Months later, you’re still going strong, but you can’t escape the fact that the long hours are wearing you down. You’re exhausted. Although you would never admit it, deep down you know that you won’t be able to grind like this forever.
The worst bit comes when you look at your todo list. Although you’re been working your ass off for months, it barely made a dent to the mountain of stuff still to do. There’s a shit ton. You can’t even see the end of it. How can you possibly get it all done?
You may have a 100,000-word novel planned – 50 chapters, 2,000 words each. You’re moving at a steady pace of two chapters a week. Three long months in, you’re about half-way there. But that’s just the first draft. The other day, you’ve heard a best-selling author talk about their latest book and how they discovered what the novel was truly about while working on the 17th draft. 17th draft? Are you out of your mind?
But that’s hardly all of it. Then you’ll have to query dozens, if not hundreds of literary agents. If you find one and they get you a publishing deal, there will be a round or two of revisions with the house editor. Besides, they will expect you to submit the sequel by the time your novel hits the shelves.
Solo projects such as writing a book can be particularly overwhelming. You will have to complete every single item on that damn list. There’s nobody else to pick it up for you. You’re on your own.
For me, this is the hardest part.

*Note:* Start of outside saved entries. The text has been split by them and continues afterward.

@[simp] theorem State.setDraft_pending (p : ProfileId) (d : Shape) : (s.setDraft p d).pending = s.pending := rfl
@[simp] theorem State.setDraft_inFullReset (p : ProfileId) (d : Shape) : (s.setDraft p d).inFullReset = s.inFullReset := rfl
@[simp] theorem State.setDraft_free (p : ProfileId) (d : Shape) : (s.setDraft p d).free = s.free := rfl
@[simp] theorem State.setDraft_channels (p : ProfileId) (d : Shape) : (s.setDraft p d).channels = s.channels := rfl
@[simp] theorem State.setDraft_stages (p : ProfileId) (d : Shape) : (s.setDraft p d).stages = s.stages := rfl
@[simp] theorem State.setDraft_diags (p : ProfileId) (d : Shape) : (s.setDraft p d).diags = s.diags := rfl
@[simp] theorem State.setDraft_faults (p : ProfileId) (d : Shape) : (s.setDraft p d).faults = s.faults := rfl
@[simp] theorem State.setDraft_monitor (p : ProfileId) (d : Shape) : (s.setDraft p d).monitor = s.monitor := rfl
@[simp] theorem State.setDraft_modes (p : ProfileId) (d : Shape) : (s.setDraft p d).modes = s.modes := rfl
@[simp] theorem State.setDraft_store (p : ProfileId) (d : Shape) : (s.setDraft p d).store = s.store := rfl
@[simp] theorem State.setDraft_loader (p : ProfileId) (d : Shape) : (s.setDraft p d).loader = s.loader := rfl
@[simp] theorem State.setDraft_link (p : ProfileId) (d : Shape) : (s.setDraft p d).link = s.link := rfl
@[simp] theorem State.setDraft_channel (p : ProfileId) (d : Shape) (c : ChannelId) : (s.setDraft p d).channel c = s.channel c := rfl
@[simp] theorem State.setDraft_stage (p : ProfileId) (d : Shape) (c : ChannelId) : (s.setDraft p d).stage c = s.stage c := rfl
@[simp] theorem State.setDraft_diag (p : ProfileId) (d : Shape) (c : ChannelId) : (s.setDraft p d).diag c = s.diag c := rfl
@[simp] theorem State.setDraft_chFault (p : ProfileId) (d : Shape) (c : ChannelId) : (s.setDraft p d).chFault c = s.chFault c := rfl

@[simp] theorem State.countBinding_pending (p : ProfileId) : (s.countBinding p).pending = s.pending := rfl
@[simp] theorem State.countBinding_inFullReset (p : ProfileId) : (s.countBinding p).inFullReset = s.inFullReset := rfl
@[simp] theorem State.countBinding_free (p : ProfileId) : (s.countBinding p).free = s.free := rfl
@[simp] theorem State.countBinding_channels (p : ProfileId) : (s.countBinding p).channels = s.channels := rfl
@[simp] theorem State.countBinding_stages (p : ProfileId) : (s.countBinding p).stages = s.stages := rfl
@[simp] theorem State.countBinding_diags (p : ProfileId) : (s.countBinding p).diags = s.diags := rfl
@[simp] theorem State.countBinding_faults (p : ProfileId) : (s.countBinding p).faults = s.faults := rfl
@[simp] theorem State.countBinding_monitor (p : ProfileId) : (s.countBinding p).monitor = s.monitor := rfl
@[simp] theorem State.countBinding_modes (p : ProfileId) : (s.countBinding p).modes = s.modes := rfl
@[simp] theorem State.countBinding_store (p : ProfileId) : (s.countBinding p).store = s.store := rfl
@[simp] theorem State.countBinding_loader (p : ProfileId) : (s.countBinding p).loader = s.loader := rfl
@[simp] theorem State.countBinding_link (p : ProfileId) : (s.countBinding p).link = s.link := rfl
@[simp] theorem State.countBinding_channel (p : ProfileId) (c : ChannelId) : (s.countBinding p).channel c = s.channel c := rfl
@[simp] theorem State.countBinding_stage (p : ProfileId) (c : ChannelId) : (s.countBinding p).stage c = s.stage c := rfl
@[simp] theorem State.countBinding_diag (p : ProfileId) (c : ChannelId) : (s.countBinding p).diag c = s.diag c := rfl
@[simp] theorem State.countBinding_chFault (p : ProfileId) (c : ChannelId) : (s.countBinding p).chFault c = s.chFault c := rfl

@[simp] theorem State.uncountBinding_pending (p : ProfileId) : (s.uncountBinding p).pending = s.pending := rfl
@[simp] theorem State.uncountBinding_inFullReset (p : ProfileId) : (s.uncountBinding p).inFullReset = s.inFullReset := rfl
@[simp] theorem State.uncountBinding_free (p : ProfileId) : (s.uncountBinding p).free = s.free := rfl
@[simp] theorem State.uncountBinding_channels (p : ProfileId) : (s.uncountBinding p).channels = s.channels := rfl
@[simp] theorem State.uncountBinding_stages (p : ProfileId) : (s.uncountBinding p).stages = s.stages := rfl
@[simp] theorem State.uncountBinding_diags (p : ProfileId) : (s.uncountBinding p).diags = s.diags := rfl
@[simp] theorem State.uncountBinding_faults (p : ProfileId) : (s.uncountBinding p).faults = s.faults := rfl
@[simp] theorem State.uncountBinding_monitor (p : ProfileId) : (s.uncountBinding p).monitor = s.monitor := rfl
@[simp] theorem State.uncountBinding_modes (p : ProfileId) : (s.uncountBinding p).modes = s.modes := rfl
@[simp] theorem State.uncountBinding_store (p : ProfileId) : (s.uncountBinding p).store = s.store := rfl
@[simp] theorem State.uncountBinding_loader (p : ProfileId) : (s.uncountBinding p).loader = s.loader := rfl
@[simp] theorem State.uncountBinding_link (p : ProfileId) : (s.uncountBinding p).link = s.link := rfl
@[simp] theorem State.uncountBinding_channel (p : ProfileId) (c : ChannelId) : (s.uncountBinding p).channel c = s.channel c := rfl
@[simp] theorem State.uncountBinding_stage (p : ProfileId) (c : ChannelId) : (s.uncountBinding p).stage c = s.stage c := rfl
@[simp] theorem State.uncountBinding_diag (p : ProfileId) (c : ChannelId) : (s.uncountBinding p).diag c = s.diag c := rfl
@[simp] theorem State.uncountBinding_chFault (p : ProfileId) (c : ChannelId) : (s.uncountBinding p).chFault c = s.chFault c := rfl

Sticking with it through the hopelessness of the grind when it feels like I’m not making any progress at all, facing the uncertainty whether it will be any good. I have to remind myself that the only way this is ever going to end is if I keep going, keep picking stuff from the top of the list and getting it done. One step at a time.
Sometimes, it helps to not look at the list at all. Be oblivious to the full extent of what remains to be completed. Every now and then, I might copy a handful of items out and focus just on them instead of being constantly reminded of how hard things are still going to get.
It also helps to remind me that we’re all dealing with bottomless todo lists. Anyone who’s ever finished a substantial project had one. There’s no alternative.
As E. L. Doctorow famously said, ‘It’s like driving a car at night. You never see further than your headlights, but you can make the whole trip that way.’
So how long does it really take to write a book? A lot longer than you can imagine. But it’s worth it.